Module KV.Tree

Managing store's trees.

val path_t : path Irmin.Type.t
val step_t : step Irmin.Type.t
val metadata_t : metadata Irmin.Type.t
val contents_t : contents Irmin.Type.t
val contents_key_t : contents_key Irmin.Type.t
val node_t : node Irmin.Type.t
val hash_t : hash Irmin.Type.t

Tree provides immutable, in-memory partial mirror of the store, with lazy reads and delayed writes.

Trees are like staging area in Git: they are immutable temporary non-persistent areas (they disappear if the host crash), held in memory for efficiency, where reads are done lazily and writes are done only when needed on commit: if you modify a key twice, only the last change will be written to the store when you commit.

Constructors

val empty : unit -> tree

empty () is the empty tree. The empty tree does not have associated backend configuration values, as they can perform in-memory operation, independently of any given backend.

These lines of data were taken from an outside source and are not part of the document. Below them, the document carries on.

-- ==== Sys2Proof/Machine/Tile.lean ====
section
/-! DEFINITION. Tiles and the matrix unit (R196 to R214): opcodes 0xB0 to 0xBB and MATRIX_OP_COMPLETE. -/

namespace Sys2Proof.Machine

open Sys2Proof

/-! ### Tiles of a group -/

/-- Row `i` of a tile buffer. -/
def TileBuf.row (b : TileBuf) (i : Nat) : Lanes := if h : i < 32 then b[i] else Lanes.splat 0

/-- A buffer given by its rows. -/
def TileBuf.of (f : Nat → Lanes) : TileBuf := Vector.ofFn fun i => f i.val

/-- A buffer with the rows of a row set replaced. -/
def TileBuf.withRows (b : TileBuf) (rows : W32) (f : Nat → Lanes) : TileBuf :=
  TileBuf.of fun i => if rows.getLsbD i then f i else b.row i

/-- The value of tile `t` within the task (R196). -/
def Group.tile (g : Group) (t : Nat) : TileBuf := (g.t[t]?.getD {}).val

/-- The value of the tile that a queued operation reads: a held one where it has left the allocation since (R196, R197). -/
def Group.tileFor (g : Group) (m : MOp) (t : Nat) : TileBuf :=
  match m.heldAt.bind fun i => g.ver.heldTiles[i]? with
  | some p => p.2.val
  | none => g.tile t

/-- Tile `t` written (R196). -/
def Group.setTile (g : Group) (t : Nat) (b : TileBuf) (rows : W32 := -1) : Group := { g with t := modAt g.t t fun x => x.store b rows }

/-- The tiles that a queued operation reads (R202 to R210). -/
def MWhat.operands : MWhat → List Nat
  | .tzero _ | .tld _ _ | .stest _ => []
  | .mma t _ _ | .tst t _ _ _ | .tcolw t _ _ | .tscale t _ _ | .coll t _ => [t]
  | .tcvt _ u _ _ _ | .tcolr u _ => [u]

/-- The rows of an operation whose tile has failed: their lanes consume poison (R361). -/
def Group.badRows (g : Group) (m : MOp) : W32 :=
  m.what.operands.foldl (fun x t => x ||| (match m.heldAt.bind fun i => g.ver.heldTiles[i]? with
    | some p => p.2.bad
    | none => (g.t[t]?.getD {}).bad)) 0 &&& m.rows

/-- What is fenced in a sub-core's matrix unit (R213). -/
def State.subFence (s : State) (core sub : Nat) : SubFence :=
  (s.fencedSub.find? fun p => p.core == core && p.sub == sub).getD { core := core, sub := sub, mask := 0 }

/-- The sub-arrays fenced in a sub-core's matrix unit, at most 8 (R212, R213). -/
def State.fenced (s : State) (core sub : Nat) : BitVec 16 := (s.subFence core sub).mask

/-! ### Descriptors (R200 to R202) -/

/-- The descriptor pair that starts at a scalar code. -/
def Ctx.desc (c : Ctx) (code : BitVec 8) : Desc :=
  let hi := c.s (code + 1)
  { base := c.s code, trans := hi.getLsbD 35, fslot := recFslot c.kern.record (bits hi.toNat 34 32), stride := hi.setWidth 32 }

/-- Bits [63:36] of a pair's second register must be zero (R200). -/
def Ctx.descBad (c : Ctx) (code : BitVec 8) : Bool := decide (2 ^ 36 ≤ (c.s (code + 1)).toNat)

/-- BASE and STRIDE are multiples of 8 (R200). -/
def Desc.aligned (d : Desc) : Bool := d.base.toNat % 8 == 0 && d.stride.toNat % 8 == 0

val singleton : path -> ?metadata:metadata -> contents -> tree

singleton k c is the tree with a single binding mapping the key k to the contents c.

val of_contents : ?metadata:metadata -> contents -> tree

of_contents c is the subtree built from the contents c.

val of_node : node -> tree

of_node n is the subtree built from the node n.

type elt = [
  1. | `Node of node
  2. | `Contents of contents * metadata
]

The type for tree elements.

val v : elt -> tree

General-purpose constructor for trees.

val kinded_hash_t : [ `Contents of hash * metadata | `Node of hash ] Irmin.Type.t
val pruned : [ `Contents of hash * metadata | `Node of hash ] -> tree

pruned h is a purely in-memory tree with the hash h. Such trees can be used as children of other in-memory tree nodes, for instance in order to compute the hash of the parent, but they cannot be dereferenced.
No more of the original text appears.